Even so, when Lars pulled the horse to a halt in front of the cabin her mother and grandparents and great-grandparents had once called home, she hesitated, gripping the saddle with both hands while he dismounted. Her gaze traveled from the shabby front porch to the bowing roof to the cracked and grimy windowpanes to the weeds growing through the boards of the front steps. She recognized the cabin from photographs in her mother’s album, but in those days it had been a much-loved and well-tended home, not an abandoned relic from a bygone age.

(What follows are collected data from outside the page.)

/-- Last tile of an op with the WGA target (R165). -/
def ArrDesc.lastTile (d : ArrDesc) : Nat := d.outA % 256 + (d.outRows + 63) / 64 * ((d.n + 63) / 64) - 1

/-- Vector engine of a physical core; one that nothing has touched holds zeros (log 86). -/
def VecSt.idle : VecSt := { vregs := [], masks := [], sregs := [], scales := [0, 0, 0, 0], queue := [] }
def State.vec (s : State) (p : Nat) : VecSt := (getKey s.cores.vec p).getD VecSt.idle
def State.setVec (s : State) (p : Nat) (v : VecSt) : State :=
  { s with cores := { s.cores with vec := putKey s.cores.vec p v } }

/-- Feed the watch with an op's final values (R156, R239). -/
def State.feedDrain (s : State) (d : ArrDesc) (x : ArrCtx) (beat : Nat) (y : Drained) (zxi srUsed : Bool) : State :=
  let dl := (elemsDelta x.opCode x.core y.elems).merge (ovfDelta y.ovf)
  let dl := { dl with flags := dl.flags ||| (if zxi then 1 else 0) ||| (if srUsed then 8 else 0) }
  s.feed (x.core / 32) (some beat) d.watch dl

/-- Values that the vector input queue holds: 64 KiB (R177). -/
def queueSize : Nat := 16384

/-- The values of an op in the order in which the array makes them: column tile by column tile, each for all rows (R158) (log 129). -/
def queueOrder (n : Nat) (rows : List (List Word)) : List Word :=
  (List.range ((n + 63) / 64)).flatMap fun t => rows.flatMap fun r => (r.drop (64 * t)).take 64

/-- Values enter the vector input queue as far as it has room; the slot keeps the rest (R177) (log 129). -/
def State.enqueue (s : State) (c : ErrCtx) (u : UnitId) (r : RunSlot) (vs : List Word) : RunSlot × State :=
  let v := s.vec c.phys
  let room := queueSize - v.queue.length
  let r := { r with rest := vs.drop room }
  (r, (s.setVec c.phys { v with queue := v.queue ++ vs.take room }).setRun u r)

/-- Deliver an op's output to its target other than the vector input queue, and say whether the op completes: it does not where its
address is a program fault or unmapped (log 51). -/
def State.deliver (s : State) (c : ErrCtx) (ag : Agent) (d : ArrDesc) (x : ArrCtx) (beat : Nat) (p : Product) : State × Bool :=
  let y := s.drain d p.rows
  let srUsed := d.drainSr x
  if d.target = 2 then
    if s.wgaTiles x.core ≤ d.lastTile ∨ 255 < d.lastTile then (s.progFault c, false)
    else
      let wsr := ((s.coreProg x.core).map (·.wgaSr)).getD false && x.srEnable
      ((s.wgaAccumulate d x p.rows).feedDrain d x beat y p.zxi (srUsed || (wsr && !d.init)), true)
  else
    let ps := d.pieces y
    if d.target = 1 then
      if ps.any fun (z : Nat × Bytes) => s.hitsCore true z.1 z.2.length then (s.progFault c, false)
      else if ps.all fun (z : Nat × Bytes) => (s.placesOf ag true z.1 z.2.length).isSome || (s.needsHold z.1).isSome then
        ((ps.foldl (fun (s : State) (z : Nat × Bytes) => s.store ag z.1 z.2) s).feedDrain d x beat y p.zxi srUsed, true)
      else (s.raise (c.ev 0x600D 4 (unitCode c.unit c.phys)), false)
    else if ps.any fun (z : Nat × Bytes) => storeForbidden z.1 z.2.length then (s.progFault c, false)
    else ((ps.foldl (fun (s : State) (z : Nat × Bytes) => s.coreWrite x.core z.1 z.2) s).feedDrain d x beat y p.zxi srUsed, true)
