/-- One UNIT_PLAN or LONG_PLAN section. -/
def planOk (h : Header) (p : PlanSet) (g : Fing) (x : Sec) : Option Nat :=
  let b := x.data
  let cls := fieldAt b 0 1
  let idx := fieldAt b 2 2
  let long := x.typ == 12
  let n := h.planLen
  let form := decide (16 + 8 * n ≤ x.size) && zeroAt b 1 1 && zeroAt b 6 10 && decide (idx < classSize cls)
    && decide (x.inst % 16384 = cls * 256 + idx) && decide (fieldAt b 4 2 = n)
  let entries := (List.range n).all fun q =>
    let (first, count) := planEntry b q
    zeroAt b (16 + 8 * q + 5) 3 && decide (count ≤ 64)
      && (decide (count = 0) || (decide (slotBase n + 16 * (first + count) ≤ x.size) && isLong h q == long))
  if !form || !entries then some 0x200A
  else
    (List.range n).findSome? fun q =>
      slotsOk h (workLimit h long x.takeover) (opCount p g cls idx) (cls == 8) 0
        (records b (slotBase n + 16 * (planEntry b q).1) 16 (planEntry b q).2)

/-- Row 1. Two sections of one type and plan for one unit fail at the second of them (log 64). -/
def plansOk (h : Header) (g : Fing) : List Sec → List (Nat × Nat) → Option Nat
  | [], _ => none
  | x :: rest, seen =>
    if x.typ = 1 ∨ x.typ = 12 then
      if seen.contains (x.typ, x.inst) then some 0x200A
      else
        match planOk h (if x.takeover then g.takeover else g.own) g x with
        | some c => some c
        | none => plansOk h g rest ((x.typ, x.inst) :: seen)
    else plansOk h g rest seen

/-! ### Rows 2 and 3 -/

/-- A code when the check fails. -/
def orCode (ok : Bool) (code : Nat) : Option Nat := if ok then none else some code

/-- One CORE_PROGRAM section (R130, R624). -/
def progOk (x : Sec) : Bool :=
  let b := x.data
  let cs := progCounts b
  let tables := progTables b 0x40 cs
  decide (64 ≤ x.size ∧ x.size ≤ 1048576) && decide (0x40 + 4 * cs.sum ≤ x.size) && zeroAt b 0xB 53
    && decide (fieldAt b 0xA 1 < 2) && decide (fieldAt b 8 2 ≤ 256)
    && (tables.take 3).all (fun t => t.all fun e => decide (e % 64 = 0 ∧ e < x.size))
    && (tables.drop 3).all (fun t => t.all fun e => decide (e % 8 = 0 ∧ e < x.size))

/-- All slots of a plan set with their unit and position. -/
def PlanSet.slots (p : PlanSet) : List (UnitId × Nat × SlotDesc) :=
  (p.units ++ p.longs).flatMap fun u =>
    (u.positions.zipIdx).flatMap fun (x : List SlotDesc × Nat) => x.1.map fun d => ({ cls := u.cls, idx := u.idx }, x.2, d)

/-- Row 3 for one plan set: update-engine slots (R248) and the schedule-engine slot (R314). -/
def engineSlotsOk (p : PlanSet) : Bool :=
  let sched := p.slots.filter fun (x : UnitId × Nat × SlotDesc) => x.1.cls == 8
  p.slots.all (fun (x : UnitId × Nat × SlotDesc) => x.1.cls != 7 || x.2.2.afterVerdict)
    && (match p.update with
      | none => true
      | some u => match sched with
        | [x] => x.2.2.afterVerdict && decide (x.2.1 ≤ u.votePos)
        | _ => false)

/-! ### Row 4: tensors (R325 to R327, R296) -/

/-- Modes of the image (R367). -/
def imageModes (p : PlanSet) : Nat := (p.tier.map (·.groupMode)).getD 0

/-- Mode of group `q` in a GROUP_MODE field. -/
def modeOf (modes q : Nat) : Nat := modes / 4 ^ q % 4

/-- The device with the image's group modes (R625). -/
def State.withModes (s : State) (modes : Nat) : State :=
  (List.range 4).foldl (fun s i => s.setReg (Reg.groupMode i) (BitVec.ofNat 32 (modes / 2 ^ (32 * i)))) s

/-- The piles that a range of pile data lies in are present (Table 2.7). -/
def State.pilesUp (s : State) (a n : Nat) : Bool :=
  (List.range 16).all s.pilePresent || decide (n = 0)
    || (List.range ((a + n - 1) / 4096 - a / 4096 + 1)).all fun i =>
      s.pilePresent (pileOf (s.groupMode ((a / 4096 + i) * 4096 / 2 ^ 34)) ((a / 4096 + i) * 4096)).1

/-- A range lies wholly in pile data, in the available comb region of one present die, or (homes) in the super tier. -/
def State.homeRange (s : State) (sup : Bool) (a n : Nat) : Bool :=
  (decide (a + n ≤ 2 ^ 40) && s.pilesUp a n)
    || (sup && decide (0x100000000000 ≤ a ∧ a + n ≤ 0x200000000000))
    || (List.range 4).any fun d =>
      s.combUp d && decide (0x10000000000 + d * 2 ^ 32 ≤ a ∧ a + n ≤ 0x10000000000 + d * 2 ^ 32 + combGuest)

/-- Protected fingering ranges beside a LOAD of `f`: its own and the other slot's (R110). -/
def State.imageRanges (s : State) (f : FSlot) : List (Nat × Nat) :=
  ((s.slot f).ranges ++ (s.slot (otherSlot f)).ranges).map fun (r : Nat × Nat) => (r.1, r.2 - r.1)

/-- Holding areas and window buffers of a TIER_PLAN (R347, R339). -/
def tierRanges (p : PlanSet) : List (Nat × Nat) :=
  match p.tier with
  | none => []
  | some t =>
    ((List.range 16).map fun n => (holdAddr t n 0, t.holdSize * 1048576))
      ++ t.streams.map fun w => (w.bufBase, (w.depth + 1) * w.bufSize)

/-- One tensor entry. -/
def State.tensorOk (s : State) (modes : Nat) (twin : Bool) (b : Bytes) : Bool :=
  let t := parseTensor b
  let sup := decide (0x100000000000 ≤ t.home) && !t.holdGrad
  decide (t.id ≠ 0xFFFFFFFF) && decide (t.cls ≤ 5) && decide (t.format ≤ 5) && decide (fieldAt b 6 2 < 16)
    && zeroAt b 0x28 8 && decide (t.taddr % 4096 = 0) && decide (0x200000000000 ≤ t.taddr)
    && decide (t.taddr + (t.size + 4095) / 4096 * 4096 ≤ 0x400000000000)
    && (if t.holdGrad then decide (t.home = 0) && t.writable && t.cls == 1
      else decide (t.home % 256 = 0) && s.homeRange true t.home t.size)
    && (decide (t.landing = 0) || (sup && decide (t.landing / 2 ^ 34 = (t.landing + t.size - 1) / 2 ^ 34)
      && decide (t.landing < 2 ^ 40) && modeOf modes (t.landing / 2 ^ 34) == 2))
    && (!t.mirrored || (t.cls != 0 && t.cls != 5)) && (!t.hostBias || decide (t.home + t.size ≤ 2 ^ 40 ∧ t.holdGrad = false))
    && (!twin || t.mirrored || t.cls == 0 || t.cls == 5)

/-- Entries of classes 1 to 5 in ascending TENSOR_ID. -/
def insertById (b : Bytes) : List Bytes → List Bytes
  | [] => [b]
  | c :: rest => if fieldAt b 0 4 < fieldAt c 0 4 then b :: c :: rest else c :: insertById b rest

/-- The home map's digest (R327). -/
def homeDigest (modes : Nat) (recs : List Bytes) : Bytes :=
  let kept := recs.filter fun b => decide (1 ≤ fieldAt b 4 1 ∧ fieldAt b 4 1 ≤ 5)
  sha384 (leBytes 16 modes ++ (kept.foldl (fun l b => insertById b l) []).flatten)

/-- Row 4 (log 57). -/
def State.tensorsOk (s : State) (f : FSlot) (h : Header) (g : Fing) (x : Sec) : Bool :=
  let b := x.data
  let n := fieldAt b 0 4
  let recs := tensorRecords b
  let modes := imageModes g.own
  let ts := recs.map parseTensor
  let homes := (ts.filter fun t => !t.holdGrad).map fun t => (t.home, t.size)
  let lands := (ts.filter fun t => t.landing != 0).map fun t => (t.landing, t.size)
  let fixed := s.imageRanges f ++ tierRanges g.own ++ tierRanges g.takeover
  decide (16 ≤ x.size) && decide (1 ≤ n ∧ n ≤ 65536) && decide (16 + 48 * n ≤ x.size) && zeroAt b 4 12
    && noRepeat (ts.map (·.id)) && recs.all (s.tensorOk modes h.fullTwin)
    && disjoint (ts.map fun t => (t.taddr, (t.size + 4095) / 4096 * 4096)) && disjoint (homes ++ lands)
    && (homes ++ lands).all (fun r => fixed.all fun q => !overlap r q)
    && homeDigest modes recs == h.homeDigest

/-! ### Row 5: stages (R108, R109) -/

/-- A stage-table failure: the code, and for 0x200D the tensor and the two lowest stages (log 58). -/
def stageWalk (g : Fing) : Nat → List Nat → List Bytes → Option (Nat × Nat × Nat × Nat)
  | _, _, [] => none
  | i, seen, b :: rest =>
    let w := fieldAt b 0 4
    if !(g.tensors.any (·.id == w)) || fieldAt b 4 1 != 1 || decide (2 ≤ fieldAt b 5 1) || !zeroAt b 8 8 then
      some (0x200C, 0, 0, 0)
    else
      match seen.findIdx? (· == w) with
      | some j => some (0x200D, w, j, i)
      | none => stageWalk g (i + 1) (seen ++ [w]) rest

/-- Row 5 (log 58). -/
def stagesOk (g : Fing) (x : Sec) : Option (Nat × Nat × Nat × Nat) :=
  let n := fieldAt x.data 0 4
  if x.size < 16 ∨ 65536 < n ∨ !zeroAt x.data 4 12 ∨ x.size < 16 + 16 * n then some (0x200C, 0, 0, 0)
  else stageWalk g 0 [] (records x.data 16 16 n)
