/-- START (R113, R114, R344, R405, R472, R574) (log 41). -/
def applyStart (f : FSlot) (t : Nat) (s : State) : State :=
  if !s.writeOpen Reg.fingCtl then s
  else
    let s := s.at t
    if s.fingBusy || s.runSlot.isSome || decide ((s.slot f).state ≠ 2) || decide (s.devState = 7) then
      s.fingCode (slotUnit f) { code := 0x2012 }
    else
      match (s.slot f).fing with
      | none => s.fingCode (slotUnit f) { code := 0x2012 }
      | some g =>
        let s := s.leaveHold
        let h := s.startHomes g
        match h.startRefusal f g with
        | some (r, true) => s.refuseSlot f r
        | some (r, false) => s.fingCode (slotUnit f) r
        | none => ((h.fingCode (slotUnit f) { code := 0 }).begin f g)

def execStart (slot : FSlot) (t : Nat) (s : State) : Host.Outcome State Fault Refusal := .next (applyStart slot t s)

/-! ### STOP -/

/-- STOP: taken at the next verdict applied (R114). -/
def applyStop (s : State) : State :=
  if !s.writeOpen Reg.fingCtl then s
  else if s.fingBusy || s.runSlot.isNone then s.fingCode { typ := 0, idx := 0, sub := 0 } { code := 0x2012 }
  else
    let s := s.fingCode { typ := 0, idx := 0, sub := 0 } { code := 0 }
    { s with beat := { s.beat with stopNow := true } }

def execStop (s : State) : Host.Outcome State Fault Refusal := .next (applyStop s)

end Sys2Proof.Machine
end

She wished he had taken her almost anyplace else, but when he reached up to help her down from the mare’s back, she swung her leg over the side and slid to the ground, and when he took her hand she let him lead her to the cabin. The wooden boards felt as if they would give way underfoot as they climbed the stairs and crossed the porch, and the hinges creaked a complaint when Lars pushed upon the door. They entered a front room that filled the whole length and half the width of the cabin, with a kitchen on the right and a fireplace, a dilapidated chair, and a broken footstool on the left. She spotted two open doorways on the opposite wall, but it was too dark to see what lay beyond them. The air was hushed and stale, and she would have believed it had been undisturbed for centuries if not for the man’s boot prints leading from where she and Lars stood to the room on the left. Lars gave her an encouraging smile as he
led her in the same direction, and when he did she realized that he must have left the prints himself, perhaps only days before.